What you should do => Exactly the lines from the opening of the records through the line containing "match f.loops.getLast? with" should be copied, with both included.

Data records

:::

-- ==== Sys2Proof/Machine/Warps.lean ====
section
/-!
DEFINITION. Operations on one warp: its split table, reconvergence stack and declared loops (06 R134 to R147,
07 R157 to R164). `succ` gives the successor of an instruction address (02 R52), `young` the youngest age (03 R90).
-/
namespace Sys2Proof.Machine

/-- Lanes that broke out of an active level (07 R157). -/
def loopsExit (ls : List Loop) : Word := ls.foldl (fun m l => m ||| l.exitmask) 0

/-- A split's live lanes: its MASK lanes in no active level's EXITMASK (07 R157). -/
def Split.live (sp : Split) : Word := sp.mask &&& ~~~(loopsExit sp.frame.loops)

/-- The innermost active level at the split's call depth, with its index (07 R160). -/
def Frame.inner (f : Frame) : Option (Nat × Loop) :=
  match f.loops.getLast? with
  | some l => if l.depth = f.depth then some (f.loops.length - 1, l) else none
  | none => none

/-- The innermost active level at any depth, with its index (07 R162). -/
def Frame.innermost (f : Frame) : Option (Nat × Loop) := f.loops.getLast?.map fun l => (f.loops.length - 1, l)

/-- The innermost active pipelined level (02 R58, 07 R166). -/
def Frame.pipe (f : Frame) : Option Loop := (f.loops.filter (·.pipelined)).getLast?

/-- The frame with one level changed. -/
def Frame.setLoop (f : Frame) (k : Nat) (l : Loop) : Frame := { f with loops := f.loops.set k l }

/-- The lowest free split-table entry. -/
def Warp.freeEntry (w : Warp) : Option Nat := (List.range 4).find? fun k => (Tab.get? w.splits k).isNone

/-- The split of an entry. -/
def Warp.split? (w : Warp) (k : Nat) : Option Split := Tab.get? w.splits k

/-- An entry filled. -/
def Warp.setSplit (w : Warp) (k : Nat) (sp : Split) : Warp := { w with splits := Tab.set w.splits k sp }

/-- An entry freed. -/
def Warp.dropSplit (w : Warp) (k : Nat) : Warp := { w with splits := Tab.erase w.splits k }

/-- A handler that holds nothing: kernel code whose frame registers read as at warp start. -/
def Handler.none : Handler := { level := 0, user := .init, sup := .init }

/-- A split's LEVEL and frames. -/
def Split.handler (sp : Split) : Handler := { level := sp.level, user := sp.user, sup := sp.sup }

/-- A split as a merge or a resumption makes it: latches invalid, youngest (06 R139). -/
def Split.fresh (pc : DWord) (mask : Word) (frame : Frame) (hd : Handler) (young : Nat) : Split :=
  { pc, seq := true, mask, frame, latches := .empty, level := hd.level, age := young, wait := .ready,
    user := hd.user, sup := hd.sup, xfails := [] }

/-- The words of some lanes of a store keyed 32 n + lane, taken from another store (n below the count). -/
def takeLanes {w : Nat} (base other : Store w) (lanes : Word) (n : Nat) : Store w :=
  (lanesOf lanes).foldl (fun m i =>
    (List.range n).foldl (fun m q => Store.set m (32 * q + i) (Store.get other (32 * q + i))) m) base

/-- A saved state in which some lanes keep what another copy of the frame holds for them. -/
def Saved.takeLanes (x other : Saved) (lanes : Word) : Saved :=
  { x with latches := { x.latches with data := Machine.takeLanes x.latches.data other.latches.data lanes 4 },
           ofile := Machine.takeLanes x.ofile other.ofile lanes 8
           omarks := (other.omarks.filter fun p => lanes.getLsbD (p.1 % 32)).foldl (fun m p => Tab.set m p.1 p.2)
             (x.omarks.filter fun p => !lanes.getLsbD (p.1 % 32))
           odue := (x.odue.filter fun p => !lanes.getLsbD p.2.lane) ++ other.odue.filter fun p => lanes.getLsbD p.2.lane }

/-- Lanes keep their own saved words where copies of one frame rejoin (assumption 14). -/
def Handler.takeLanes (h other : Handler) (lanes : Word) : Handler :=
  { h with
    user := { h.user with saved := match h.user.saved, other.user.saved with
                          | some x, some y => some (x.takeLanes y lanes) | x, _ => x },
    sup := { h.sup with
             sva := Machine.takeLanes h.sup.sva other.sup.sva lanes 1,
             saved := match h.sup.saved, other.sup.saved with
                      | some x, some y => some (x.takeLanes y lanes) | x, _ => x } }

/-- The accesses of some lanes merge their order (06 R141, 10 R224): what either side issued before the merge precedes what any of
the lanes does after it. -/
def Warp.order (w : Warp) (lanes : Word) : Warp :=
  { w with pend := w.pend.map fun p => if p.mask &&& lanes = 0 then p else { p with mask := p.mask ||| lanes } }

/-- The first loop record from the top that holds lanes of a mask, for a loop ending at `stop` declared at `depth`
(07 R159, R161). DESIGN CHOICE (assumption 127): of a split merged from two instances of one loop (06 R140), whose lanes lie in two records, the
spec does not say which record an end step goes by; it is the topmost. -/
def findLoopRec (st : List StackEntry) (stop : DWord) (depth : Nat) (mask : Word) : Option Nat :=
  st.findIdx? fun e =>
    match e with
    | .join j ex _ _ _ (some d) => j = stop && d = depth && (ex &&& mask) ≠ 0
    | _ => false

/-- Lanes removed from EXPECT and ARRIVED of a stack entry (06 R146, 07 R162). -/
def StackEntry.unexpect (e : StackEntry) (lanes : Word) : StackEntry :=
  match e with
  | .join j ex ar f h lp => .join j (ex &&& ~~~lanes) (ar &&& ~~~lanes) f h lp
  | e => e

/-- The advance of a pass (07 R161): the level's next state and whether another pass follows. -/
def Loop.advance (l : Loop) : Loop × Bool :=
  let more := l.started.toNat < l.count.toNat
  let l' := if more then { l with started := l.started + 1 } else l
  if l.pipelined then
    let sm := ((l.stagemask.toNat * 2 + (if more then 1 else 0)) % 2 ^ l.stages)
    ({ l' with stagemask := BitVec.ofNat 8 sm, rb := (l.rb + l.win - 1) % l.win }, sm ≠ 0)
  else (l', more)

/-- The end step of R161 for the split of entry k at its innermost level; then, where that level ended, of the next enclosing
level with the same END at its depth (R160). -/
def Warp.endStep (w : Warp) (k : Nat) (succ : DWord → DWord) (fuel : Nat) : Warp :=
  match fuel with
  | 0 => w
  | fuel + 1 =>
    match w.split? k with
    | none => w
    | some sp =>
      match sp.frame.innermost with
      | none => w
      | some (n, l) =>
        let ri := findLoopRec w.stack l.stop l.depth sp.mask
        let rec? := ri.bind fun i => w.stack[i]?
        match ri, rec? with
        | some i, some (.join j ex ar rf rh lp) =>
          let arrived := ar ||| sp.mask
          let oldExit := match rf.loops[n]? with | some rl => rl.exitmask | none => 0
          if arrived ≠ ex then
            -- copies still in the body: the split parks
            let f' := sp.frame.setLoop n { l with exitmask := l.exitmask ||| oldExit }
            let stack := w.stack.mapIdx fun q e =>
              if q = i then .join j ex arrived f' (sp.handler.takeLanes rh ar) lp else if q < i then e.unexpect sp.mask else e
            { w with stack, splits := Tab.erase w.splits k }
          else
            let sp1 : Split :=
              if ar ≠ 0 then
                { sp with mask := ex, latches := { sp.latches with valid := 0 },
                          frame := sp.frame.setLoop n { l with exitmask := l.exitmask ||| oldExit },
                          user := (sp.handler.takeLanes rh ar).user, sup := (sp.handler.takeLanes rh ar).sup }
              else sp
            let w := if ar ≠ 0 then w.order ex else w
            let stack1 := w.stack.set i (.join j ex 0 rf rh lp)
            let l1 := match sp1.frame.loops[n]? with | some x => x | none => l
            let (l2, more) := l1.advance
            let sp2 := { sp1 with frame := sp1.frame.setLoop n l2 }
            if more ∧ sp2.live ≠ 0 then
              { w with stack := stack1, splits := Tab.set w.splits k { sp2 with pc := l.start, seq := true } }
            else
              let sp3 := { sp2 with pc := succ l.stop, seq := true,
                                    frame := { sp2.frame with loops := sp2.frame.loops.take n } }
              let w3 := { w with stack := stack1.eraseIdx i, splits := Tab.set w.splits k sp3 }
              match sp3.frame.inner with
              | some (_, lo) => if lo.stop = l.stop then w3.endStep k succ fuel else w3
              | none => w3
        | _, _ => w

:::

Solution to the problem =>
-- ==== Sys2Proof/Machine/Warps.lean ====
section
/-!
DEFINITION. Operations on one warp: its split table, reconvergence stack and declared loops (06 R134 to R147,
07 R157 to R164). `succ` gives the successor of an instruction address (02 R52), `young` the youngest age (03 R90).
-/
namespace Sys2Proof.Machine

/-- Lanes that broke out of an active level (07 R157). -/
def loopsExit (ls : List Loop) : Word := ls.foldl (fun m l => m ||| l.exitmask) 0

/-- A split's live lanes: its MASK lanes in no active level's EXITMASK (07 R157). -/
def Split.live (sp : Split) : Word := sp.mask &&& ~~~(loopsExit sp.frame.loops)

/-- The innermost active level at the split's call depth, with its index (07 R160). -/
def Frame.inner (f : Frame) : Option (Nat × Loop) :=
  match f.loops.getLast? with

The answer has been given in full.